- Kilometer age is the essential feature in the UK car market, followed by the year of production (F- score).
- Multiple data processing methodologies were applied: Cardinality reduction, encoding, quantile processing, and min-max scaling.
- Mutual information (MI) scores and Pearson correlation coefficients differ.
- XGB Regressor shows the best metrics models after Bayesian optimization. The ensemble model was again trained, reaching the best indicators: R2 = 0.449 and RMSE= 0.214.
The United Kingdom’s automotive market has been experiencing fluctuations in car prices due to various factors such as economic conditions, government policies, and technological advancements. Accurate car price prediction is essential for buyers, sellers, manufacturers, and other stakeholders in the industry to make informed decisions. This study aims to develop a data-driven model that can accurately predict car prices in the UK automotive market, taking into account variables such as make, model, age, mileage, fuel type, transmission type, and other relevant factors.
To address the problem of predicting car prices in the UK automotive market, we propose the following solution approach using Bayesian optimization in machine learning models:
- Data Collection and Preprocessing: Missing values handling, data type transformation, cardinality reduction, label encoding, outlier handling (quantile processing)
- Feature Engineering: Feature scaling, heatmap correlation, mutual information analysis.
- Model Selection: XGB Regressor, LGBM Regressor, Gradient Boosting Regressor, Ada Boost Regressor, K Neighbors Regressor, Random Forest, Regressor, Bayesian Ridge, Ridge, Lasso, Elastic Net, and Support Vector Regression
- Hyperparameter Tuning with Bayesian Optimization.

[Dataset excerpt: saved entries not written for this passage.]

-- ==== Sys2Proof/Machine/Decided.lean ====
section
/-! DEFINITION. The decided instance of the construction parameters (92_eei_decisions.md), and the check of a
configuration (20_memory.md R62). -/

namespace Sys2Proof

/-- `CYC[op]` for opcode bytes 0x00 to 0x3F: the first four rows of the grid of 30_encoding.md R111. -/
def cyclesInherent : List Nat :=
  [1, 2, 1, 1, 1, 1, 2, 2, 4, 4, 2, 2, 2, 2, 2, 2] ++
  [2, 2, 1, 1, 1, 1, 2, 2, 1, 2, 1, 2, 1, 1, 1, 1] ++
  [4, 1, 4, 4, 4, 4, 4, 4, 4, 4, 4, 4, 4, 4, 4, 4] ++
  [4, 4, 4, 4, 4, 4, 4, 4, 1, 5, 1, 10, 1, 1, 9, 12]

/-- `CYC[op]` for opcode bytes 0x40 to 0x7F: the single-operand group (R111). -/
def cyclesSingle : List Nat :=
  [2, 1, 1, 2, 2, 1, 2, 2, 2, 2, 2, 1, 2, 2, 1, 2] ++
  [2, 1, 1, 2, 2, 1, 2, 2, 2, 2, 2, 1, 2, 2, 1, 2] ++
  [7, 1, 1, 7, 7, 1, 7, 7, 7, 7, 7, 1, 7, 7, 4, 7] ++
  [6, 8, 8, 6, 6, 8, 6, 6, 6, 6, 6, 7, 6, 6, 3, 6]

/-- `CYC[op]` for opcode bytes 0x80 to 0xBF: the A half of the accumulator-and-memory group (R111). -/
def cyclesA : List Nat :=
  [2, 2, 2, 1, 2, 2, 2, 1, 2, 2, 2, 2, 3, 8, 3, 1] ++
  [3, 3, 3, 1, 3, 3, 3, 4, 3, 3, 3, 3, 4, 1, 4, 5] ++
  [5, 5, 5, 1, 5, 5, 5, 6, 5, 5, 5, 5, 6, 8, 6, 7] ++
  [4, 4, 4, 1, 4, 4, 4, 5, 4, 4, 4, 4, 5, 9, 5, 6]

/-- `CYC[op]` for opcode bytes 0xC0 to 0xFF: the B half of the accumulator-and-memory group (R111). -/
def cyclesB : List Nat :=
  [2, 2, 2, 1, 2, 2, 2, 1, 2, 2, 2, 2, 1, 1, 3, 1] ++
  [3, 3, 3, 1, 3, 3, 3, 4, 3, 3, 3, 3, 1, 1, 4, 5] ++
  [5, 5, 5, 1, 5, 5, 5, 6, 5, 5, 5, 5, 3, 1, 6, 7] ++
  [4, 4, 4, 1, 4, 4, 4, 5, 4, 4, 4, 4, 7, 1, 5, 6]

/-- The decided table `CYC` (70_reset_and_hazards.md R420, 30_encoding.md R111). -/
def cycleTable : List Nat := cyclesInherent ++ cyclesSingle ++ cyclesA ++ cyclesB

/-- PRESUMED, log 5: the JR-100 map that 20_memory.md R75 gives as an example instance of `REGIONS`. -/
def jr100Regions : List Region :=
  [ ⟨0x0000, 0x4000, .readWrite⟩,
    ⟨0xC000, 0x0100, .readWrite⟩,
    ⟨0xC100, 0x0300, .readWrite⟩,
    ⟨0xC800, 0x0010, .deviceBacked (some .chip)⟩,
    ⟨0xE000, 0x2000, .readOnly⟩ ]

/-- The decided instance of every parameter, and for the OPEN ones a named choice: `SENTINEL` and the `RESET_*` values 0
(DESIGN CHOICE, logs 1 and 4), `REGIONS` the JR-100 example (log 5), and no peripheral but the chip (DESIGN CHOICE,
log 18). -/
def decidedParams : Params where
  vecIrq := 0xFFF8
  vecSwi := 0xFFFA
  vecNmi := 0xFFFC
  vecReset := 0xFFFE
  cyc := cycleTable
  cycReset := 12
  cycNmi := 12
  cycIrq := 12
  cycHalt := 1
  cycUnimpl := 1
  sentinel := 0x00
  regions := jr100Regions
  extMb8861 := true
  nmiSetsI := false
  resetA := 0x00
  resetB := 0x00
  resetX := 0x0000
  resetSp := 0x0000
  resetH := false
  resetN := false
  resetZ := false
  resetV := false
  resetC := false
  ierReadBit7 := true
  irqRouting := .risingEdgePerTick
  parkedCharge := .remainingBudget
  t2FreeRunControl := none
  extFlags := ⟨[], [], [], []⟩
  peripherals := ⟨[], []⟩

/-- The attached peripherals in construction order (60_exceptions.md R340). -/
def Peripherals.order (p : Peripherals) : List Device :=
  p.before.map Device.external ++ Device.chip :: p.after.map Device.external

/-- `r` covers address `a` (20_memory.md R60, R61). -/
def Region.covers (r : Region) (a : Nat) : Bool := decide (r.base ≤ a) && decide (a < r.base + r.length)

/-- Two regions share no address (R62). -/
def Region.disjoint (r q : Region) : Bool :=
  decide (r.base + r.length ≤ q.base) || decide (q.base + q.length ≤ r.base)

/-- A region on its own is well made (R62): not of length zero, not past the top of the space, not a device-backed region
with no callback bound. -/
def Region.valid (r : Region) : Bool :=
  decide (0 < r.length) && decide (r.base + r.length ≤ 65536) && decide (r.mode ≠ .deviceBacked none)

/-- The check of `REGIONS` at construction (R62). -/
def regionsValid : List Region → Bool
  | [] => true
  | r :: rs => r.valid && rs.all (fun q => r.disjoint q) && regionsValid rs

/-- A parked decision with budget left charges something (D10: at least 1). -/
def ParkedCharge.positive : ParkedCharge → Bool
  | .remainingBudget => true
  | .fixed n => decide (0 < n)

/-- Every cost is positive (70_reset_and_hazards.md R421), so that a budget runs out. -/
def Params.costsPositive (p : Params) : Bool :=
  p.cyc.all (fun n => decide (0 < n)) && decide (0 < p.cycReset) && decide (0 < p.cycNmi) && decide (0 < p.cycIrq) &&
    decide (0 < p.cycHalt) && decide (0 < p.cycUnimpl) && p.parkedCharge.positive

end Sys2Proof
end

- Model Training and Validation.
- Model Evaluation
- Model deployment into a web app
Several stakeholders would benefit from accurate and reliable predictions in the context of UK car price prediction. These stakeholders and their associated benefits include:
- Car Buyers: Accurate car price predictions empower buyers to make informed decisions when purchasing a vehicle. They can evaluate whether a car is pretty priced, avoiding overpaying or falling victim to fraudulent deals.
- Car Sellers (Individuals and Dealerships): Sellers benefit from a data-driven price estimation, ensuring they list their vehicles at competitive market prices. This fact helps them attract potential buyers and facilitates quicker sales transactions.
- Car Manufacturers: Accurate predictions also enable them to optimize inventory levels and better anticipate future demands
The data was obtained from Kaggle. The data is divided into a train and test dataset, with 19237 and 8245 instances, respectively. The features include Levy, Manufacturer, Model, Prod. year, Category, Leather interior, Fuel type, Engine volume, Mileage, Cylinders, Gear box type, Drive wheels, Doors, Wheel, Color and Airbags.